[[ DATA TO USE, beginning ]]
@[simp] theorem skipSlot_frame (s : State) (j : Job) (t : Tid) (subtag : W16) (pc slot reason detail : Nat) : (skipSlot s j t subtag pc slot reason detail).grade = s.grade ∧
    (skipSlot s j t subtag pc slot reason detail).time = s.time ∧ (skipSlot s j t subtag pc slot reason detail).sems = s.sems ∧
    (skipSlot s j t subtag pc slot reason detail).hoists = s.hoists ∧ (skipSlot s j t subtag pc slot reason detail).nb = s.nb ∧
    (skipSlot s j t subtag pc slot reason detail).host = s.host ∧ (skipSlot s j t subtag pc slot reason detail).parts = s.parts ∧
    (skipSlot s j t subtag pc slot reason detail).se = s.se ∧ (skipSlot s j t subtag pc slot reason detail).fab = s.fab ∧
    (skipSlot s j t subtag pc slot reason detail).twin = s.twin ∧ (skipSlot s j t subtag pc slot reason detail).pwr = s.pwr ∧
    (skipSlot s j t subtag pc slot reason detail).sec = s.sec ∧ (skipSlot s j t subtag pc slot reason detail).flash = s.flash ∧
    (skipSlot s j t subtag pc slot reason detail).pins = s.pins ∧
    (skipSlot s j t subtag pc slot reason detail).pending = s.pending := by simp [skipSlot]

/-! ## Matrix.lean -/

@[simp] theorem putTile_frame (e : Ev) (n : Nat) (t : Tile) (fl : Flg) : (putTile e n t fl).s.grade = e.s.grade ∧
    (putTile e n t fl).s.fresh = e.s.fresh ∧ (putTile e n t fl).s.time = e.s.time ∧ (putTile e n t fl).s.bar = e.s.bar ∧
    (putTile e n t fl).s.mem = e.s.mem ∧ (putTile e n t fl).s.sems = e.s.sems ∧ (putTile e n t fl).s.hoists = e.s.hoists ∧
    (putTile e n t fl).s.nb = e.s.nb ∧ (putTile e n t fl).s.host = e.s.host ∧ (putTile e n t fl).s.parts = e.s.parts ∧
    (putTile e n t fl).s.se = e.s.se ∧ (putTile e n t fl).s.fab = e.s.fab ∧ (putTile e n t fl).s.faults = e.s.faults ∧
    (putTile e n t fl).s.twin = e.s.twin ∧ (putTile e n t fl).s.pwr = e.s.pwr ∧ (putTile e n t fl).s.sec = e.s.sec ∧
    (putTile e n t fl).s.flash = e.s.flash ∧ (putTile e n t fl).s.pins = e.s.pins ∧ (putTile e n t fl).s.trace = e.s.trace ∧
    (putTile e n t fl).s.pending = e.s.pending := by simp [putTile]

/-! ## Vector.lean -/

@[simp] theorem putRng_frame (e : Ev) (s : W32) : (putRng e s).s.grade = e.s.grade ∧ (putRng e s).s.fresh = e.s.fresh ∧ (putRng e s).s.time = e.s.time ∧
    (putRng e s).s.bar = e.s.bar ∧ (putRng e s).s.mem = e.s.mem ∧ (putRng e s).s.sems = e.s.sems ∧ (putRng e s).s.hoists = e.s.hoists ∧
    (putRng e s).s.nb = e.s.nb ∧ (putRng e s).s.host = e.s.host ∧ (putRng e s).s.parts = e.s.parts ∧ (putRng e s).s.se = e.s.se ∧
    (putRng e s).s.fab = e.s.fab ∧ (putRng e s).s.faults = e.s.faults ∧ (putRng e s).s.twin = e.s.twin ∧ (putRng e s).s.pwr = e.s.pwr ∧
    (putRng e s).s.sec = e.s.sec ∧ (putRng e s).s.flash = e.s.flash ∧ (putRng e s).s.pins = e.s.pins ∧ (putRng e s).s.trace = e.s.trace ∧
    (putRng e s).s.pending = e.s.pending := by simp [putRng]

/-! ## Address.lean -/

@[simp] theorem setLoop_frame (e : Ev) (u : Nat) (l : LoopUnit) : (setLoop e u l).s.grade = e.s.grade ∧ (setLoop e u l).s.fresh = e.s.fresh ∧
    (setLoop e u l).s.time = e.s.time ∧ (setLoop e u l).s.bar = e.s.bar ∧ (setLoop e u l).s.mem = e.s.mem ∧ (setLoop e u l).s.sems = e.s.sems ∧
    (setLoop e u l).s.hoists = e.s.hoists ∧ (setLoop e u l).s.nb = e.s.nb ∧ (setLoop e u l).s.host = e.s.host ∧ (setLoop e u l).s.parts = e.s.parts ∧
    (setLoop e u l).s.se = e.s.se ∧ (setLoop e u l).s.fab = e.s.fab ∧ (setLoop e u l).s.faults = e.s.faults ∧ (setLoop e u l).s.twin = e.s.twin ∧
    (setLoop e u l).s.pwr = e.s.pwr ∧ (setLoop e u l).s.sec = e.s.sec ∧ (setLoop e u l).s.flash = e.s.flash ∧ (setLoop e u l).s.pins = e.s.pins ∧
    (setLoop e u l).s.trace = e.s.trace ∧ (setLoop e u l).s.pending = e.s.pending := by simp [setLoop]

@[simp] theorem setL1_frame (s : State) (v ln : Nat) (x : L1Line) : (setL1 s v ln x).grade = s.grade ∧ (setL1 s v ln x).fresh = s.fresh ∧
    (setL1 s v ln x).time = s.time ∧ (setL1 s v ln x).bar = s.bar ∧ (setL1 s v ln x).mem = s.mem ∧ (setL1 s v ln x).sems = s.sems ∧
    (setL1 s v ln x).hoists = s.hoists ∧ (setL1 s v ln x).nb = s.nb ∧ (setL1 s v ln x).host = s.host ∧ (setL1 s v ln x).parts = s.parts ∧
    (setL1 s v ln x).se = s.se ∧ (setL1 s v ln x).fab = s.fab ∧ (setL1 s v ln x).faults = s.faults ∧ (setL1 s v ln x).twin = s.twin ∧
    (setL1 s v ln x).pwr = s.pwr ∧ (setL1 s v ln x).sec = s.sec ∧ (setL1 s v ln x).flash = s.flash ∧ (setL1 s v ln x).pins = s.pins ∧
    (setL1 s v ln x).trace = s.trace ∧ (setL1 s v ln x).pending = s.pending := by simp [setL1]

@[simp] theorem fillL1_frame (s : State) (v off : Nat) (bs : List Byte) : (fillL1 s v off bs).grade = s.grade ∧ (fillL1 s v off bs).time = s.time ∧
    (fillL1 s v off bs).bar = s.bar ∧ (fillL1 s v off bs).mem = s.mem ∧ (fillL1 s v off bs).sems = s.sems ∧ (fillL1 s v off bs).hoists = s.hoists ∧
    (fillL1 s v off bs).nb = s.nb ∧ (fillL1 s v off bs).host = s.host ∧ (fillL1 s v off bs).parts = s.parts ∧ (fillL1 s v off bs).se = s.se ∧
    (fillL1 s v off bs).fab = s.fab ∧ (fillL1 s v off bs).faults = s.faults ∧ (fillL1 s v off bs).twin = s.twin ∧ (fillL1 s v off bs).pwr = s.pwr ∧
    (fillL1 s v off bs).sec = s.sec ∧ (fillL1 s v off bs).flash = s.flash ∧ (fillL1 s v off bs).pins = s.pins ∧ (fillL1 s v off bs).trace = s.trace ∧
    (fillL1 s v off bs).pending = s.pending := by simp [fillL1]

@[simp] theorem l1Store_frame (s : State) (v off : Nat) (bs : List Byte) (mask : BitVec 256) : (l1Store s v off bs mask).grade = s.grade ∧
    (l1Store s v off bs mask).fresh = s.fresh ∧ (l1Store s v off bs mask).time = s.time ∧ (l1Store s v off bs mask).bar = s.bar ∧
    (l1Store s v off bs mask).mem = s.mem ∧ (l1Store s v off bs mask).sems = s.sems ∧ (l1Store s v off bs mask).hoists = s.hoists ∧
    (l1Store s v off bs mask).nb = s.nb ∧ (l1Store s v off bs mask).host = s.host ∧ (l1Store s v off bs mask).parts = s.parts ∧
    (l1Store s v off bs mask).se = s.se ∧ (l1Store s v off bs mask).fab = s.fab ∧ (l1Store s v off bs mask).faults = s.faults ∧
    (l1Store s v off bs mask).twin = s.twin ∧ (l1Store s v off bs mask).pwr = s.pwr ∧ (l1Store s v off bs mask).sec = s.sec ∧
    (l1Store s v off bs mask).flash = s.flash ∧ (l1Store s v off bs mask).pins = s.pins ∧ (l1Store s v off bs mask).trace = s.trace ∧
    (l1Store s v off bs mask).pending = s.pending := by
  simp (disch := first | (simp; done) | (simp only [keeps_iff]; intros; (repeat' split) <;> simp)) [l1Store]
[[ DATA TO USE, end ]]
Give an exact copy of the lines above, from the top of the records to the line that contains "(skipSlot s j t subtag pc slot reason detail).twin", taking in both ends.

@[simp] theorem skipSlot_frame (s : State) (j : Job) (t : Tid) (subtag : W16) (pc slot reason detail : Nat) : (skipSlot s j t subtag pc slot reason detail).grade = s.grade ∧
    (skipSlot s j t subtag pc slot reason detail).time = s.time ∧ (skipSlot s j t subtag pc slot reason detail).sems = s.sems ∧
    (skipSlot s j t subtag pc slot reason detail).hoists = s.hoists ∧ (skipSlot s j t subtag pc slot reason detail).nb = s.nb ∧
    (skipSlot s j t subtag pc slot reason detail).host = s.host ∧ (skipSlot s j t subtag pc slot reason detail).parts = s.parts ∧
    (skipSlot s j t subtag pc slot reason detail).se = s.se ∧ (skipSlot s j t subtag pc slot reason detail).fab = s.fab ∧
    (skipSlot s j t subtag pc slot reason detail).twin = s.twin ∧ (skipSlot s j t subtag pc slot reason detail).pwr = s.pwr ∧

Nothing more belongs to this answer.